Jenny eventually fully transforms into a werewolf and kills Ged, then attacks Adrian, but Joe kills her, saving Adrian. Eventually the fuel line begins leaking again and the train stops once more, allowing the werewolves to catch up and board the train. Adrian traps Joe and Ellen to cover his own escape, leaving them to die. Billy arrives and tries to fight off the werewolves with a makeshift torch, but is killed, and Joe and Ellen flee into the forest pursued by the pack. Realizing they will not make it, Joe stays behind to buy Ellen time, and although he fights bravely, he is overwhelmed and bitten while Ellen safely makes it to the Eastborough station on foot. Shortly after, Adrian, who has been stumbling through the woods, is found by the pack and attacked and killed by the newly transformed Joe.

==Cast==
- Ed Speleers as Joe, the train guard
- Holly Weston as Ellen, the tea-trolley worker
- Sean Pertwee as Train Driver Tony
- Shauna Macdonald as Kate, a divorced mom, frazzled and having a rough evening.
- Elliot Cowan as Adrian, confident businessman with few morals.
- Amit Shah as Matthew, a passenger engrossed in a novel.
- Sam Gittins as Billy, an engineering student.
- Rosie Day as Nina, an inconsiderate train passenger.
- Duncan Preston as Ged, a senior citizen who is married to Jenny.
- Ania Marson as Jenny, a senior citizen who is married to Ged.
- Calvin Dean as Paul, a drunken football yob
- Brett Goldstein as David, Joe's new Supervisor
- Ryan Oliva as Scar Werewolf
- Robert Nairne as Hunchback Werewolf
- Ross Mullan as Blonde Werewolf

==Production==
Howl was directed by Paul Hyett, previously known for his effects collaborations with fellow British horror film director Neil Marshall.

==Release==
The film had no theatrical release but was shown at several international film festivals before its release on home video. Howl premiered at Fantasy Filmfest, which was held in Germany on 5 August 2015. It was subsequently shown at FrightFest in the United Kingdom on 31 August, and Popcorn Frights Film Festival in the United States on 3 October. The DVD was released on 26 October.

==Reception==
The film has a 63% rating on Rotten Tomatoes based on 16 reviews.

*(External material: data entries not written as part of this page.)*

/-- Settles O14: the byte is the last one or it is not. -/
theorem byteInAccumulate : Obligations.ByteInAccumulate := by
  unfold Obligations.ByteInAccumulate
  intro s b rest h hs hlt hcap
  rw [offers.step h (by simp [hs]), byteStep_accumulatePayload (s := s.tookByte rest) hs]
  refine ⟨fun hmore => ?_, fun hlast => ?_⟩
  · rw [byteAccumulate_more (s := s.tookByte rest) hcap hmore,
      State.takeBodyByte_more (s := s.tookByte rest) b hmore]
    rfl
  · rw [byteAccumulate_last (s := s.tookByte rest) hcap hlast,
      State.takeBodyByte_last (s := s.tookByte rest) b hlast.ge]
    rfl

/-! ### No byte offered (R133), and the timeout (R131) -/

theorem step_core_idle {s : State} (h : s.coreIn .idle) : step s = idleStep s.beginStep :=
  (coreIn.step h).trans (coreStep_idle h.2)

/-- Settles O16: the idle core with no byte offered has no step to take. -/
theorem idleCoreWaits : Obligations.IdleCoreWaits := by
  unfold Obligations.IdleCoreWaits
  intro s h hl
  rw [step_core_idle h, idleStep_nil (s := s.beginStep) hl]

theorem timeoutStep_busy {s : State} (h : s.seq.phase ≠ .idle) : timeoutStep s = .next s := by
  unfold timeoutStep
  rw [if_neg fun hr => h ((rxReady_iff s).mp hr)]

/-- In IDLE a byte step, if a byte is offered, comes before the timeout (R235). -/
theorem timeoutStep_idle {s u : State} (h : s.seq.phase = .idle) (hu : idleStep s = .next u) :
    timeoutStep s = .next (timeoutIfIdle u) := by
  unfold timeoutStep
  rw [if_pos ((rxReady_iff s).mpr h), hu]

/-- Settles O15: in IDLE the timeout is judged on what the idle core leaves, which is the state itself when no byte is
offered. -/
theorem timeoutEvent : Obligations.TimeoutEvent := by
  unfold Obligations.TimeoutEvent
  intro s hturn resynced truncated timedOut
  have htimed (u : State) : timeoutEffect u = timedOut u := by
    simp only [timedOut]
    unfold timeoutEffect
    cases u.dec.state <;> rfl
  have hstep : step s = timeoutStep s.beginStep := step_of_turn hturn
  refine ⟨fun hp => ?_, fun hp hl => ?_, fun hp _ u hu => ?_⟩
  · rw [hstep, timeoutStep_busy (s := s.beginStep) hp]
  · rw [hstep, timeoutStep_idle (s := s.beginStep) hp (idleStep_nil hl), timeoutIfIdle_eq, if_pos (by exact hp),
      htimed]
  · rw [step_core_idle (by exact ⟨rfl, hp⟩)] at hu
    rw [hstep, timeoutStep_idle (s := s.beginStep) hp hu, timeoutIfIdle_eq, htimed]

/-! ### The waiting bytes (R40, R121) and the received frame (R130) outside IDLE -/

section Busy

variable {s t : State}

theorem coreStep_busy_rxLine (h : coreStep s = .next t) (hp : s.seq.phase ≠ .idle) : t.env.rxLine = s.env.rxLine := by
  rcases coreStep_cases h with ⟨hi, _⟩ | ⟨_, h⟩ | ⟨_, h⟩ | ⟨_, h⟩ | ⟨_, rfl⟩ | ⟨_, h⟩ | ⟨_, rfl⟩
  · exact absurd hi hp
  · rcases validateStep_cases h with ⟨_, _, _, rfl⟩ | ⟨_, _, ⟨_, rfl⟩ | ⟨_, rfl⟩⟩ <;> rfl
  · obtain ⟨_, _, ⟨_, rfl⟩ | ⟨_, rfl⟩⟩ := writeStep_cases h <;> rfl
  · obtain ⟨hk, ht⟩ := gatherStep_cases h
    obtain ⟨_, _, _, _, _, hline, _⟩ := gatherField_frame s hk
    rcases ht with ⟨_, rfl⟩ | ⟨_, rfl⟩ <;> exact hline
  · rfl
  · obtain ⟨_, ⟨_, rfl⟩ | ⟨_, _, rfl⟩ | ⟨_, _, rfl⟩⟩ := emitStep_cases h <;> rfl
  · cases ho : s.seq.outcome with
    | none => rw [clearStep_none ho]
    | some c => rw [clearStep_some ho]

/-- Everything a step can do to the waiting bytes: a newly offered byte goes behind them, or in IDLE the oldest is taken. -/
theorem step_rxLine_cases (h : step s = .next t) :
    t.env.rxLine = s.env.rxLine ++ s.nextTurn.offered ∨
      (s.seq.phase = .idle ∧ s.nextTurn.offered = [] ∧ ∃ b, s.env.rxLine = b :: t.env.rxLine) := by
  have kept {u : Turn} {l : List Byte} (hu : u.offered = []) (hl : l = s.env.rxLine) :
      l = s.env.rxLine ++ u.offered := by rw [hu, hl, List.append_nil]
  rcases step_cases h with
    ⟨hu, h⟩ | ⟨b, hu, rfl⟩ | ⟨_, hu, rfl⟩ | ⟨hu, h⟩ | ⟨r, hu, rfl⟩ | ⟨_, hu, rfl⟩ | ⟨_, hu, rfl⟩ | ⟨hu, rfl⟩ <;>
    rw [hu]
  · by_cases hp : s.seq.phase = .idle
    · rw [coreStep_idle (s := s.beginStep) hp] at h
      exact (idleStep_rxLine h).imp (kept rfl) fun ht => ⟨hp, rfl, ht⟩
    · exact .inl (kept rfl (coreStep_busy_rxLine (s := s.beginStep) h hp))
  · exact .inl rfl
  · exact .inl (kept rfl rfl)
  · rcases timeoutStep_cases h with ⟨_, rfl⟩ | ⟨hp, u, hidle, rfl⟩
    · exact .inl (kept rfl rfl)
    · obtain ⟨_, _, _, _, _, henv, _⟩ := timeoutIfIdle_frame u
      rw [henv]
      exact (idleStep_rxLine hidle).imp (kept rfl) fun ht => ⟨hp, rfl, ht⟩
  · obtain ⟨_, _, _, _, _, henv, _⟩ := busAccess_frame s.beginStep r
    exact .inl (kept rfl (by rw [henv]; rfl))
  · exact .inl (kept rfl rfl)
  · exact .inl (kept rfl rfl)
  · exact .inl (kept rfl rfl)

Kate Muir of The Times negatively likened the film to Snakes on a Plane, giving it two out of five stars and calling the werewolves unconvincing.

Luiz H. C., one of the critics of horror film magazine and website Bloody Disgusting, rated it three-and-a-half out of five stars and, although he criticized the use of CGI, said that it was unexpectedly entertaining. Pat Torfe, also of Bloody Disgusting, gave the film four out of five stars and said that it was the best werewolf film since Dog Soldiers, though it plays it safer than that film.

Kim Newman of Empire gave the film three out of five stars and said that it is "an unashamed B-movie, but fun". Mark Kermode of The Observer wrote, "Engagingly sympathetic portrayals of stoical working women and harassed railway guards keep us on side as the action rattles through familiar generic junctions." Hannah McGill of The List wrote, "The black humour hits home without breaking the tension, while the gore – as one might expect given Hyett's background in makeup effects – is grimly convincing." Garry McConnachie of The Daily Record criticized what he felt were annoying characters and a failed opportunity to make use of a confined setting. However, called Howl "thoroughly entertaining" and praised Hyett's direction and Speleers's acting.

Mark McConnell of paranormal magazine Fortean Times gave the movie 8 out of 10, saying: "The film's climax made me wonder if it wasn't the director's exploration of interpersonal relationships between men and women that made me want to watch it a second time. Hats off to Hyett, who has taken the mundane British Rail journey and turned it into a feast of bloody horror."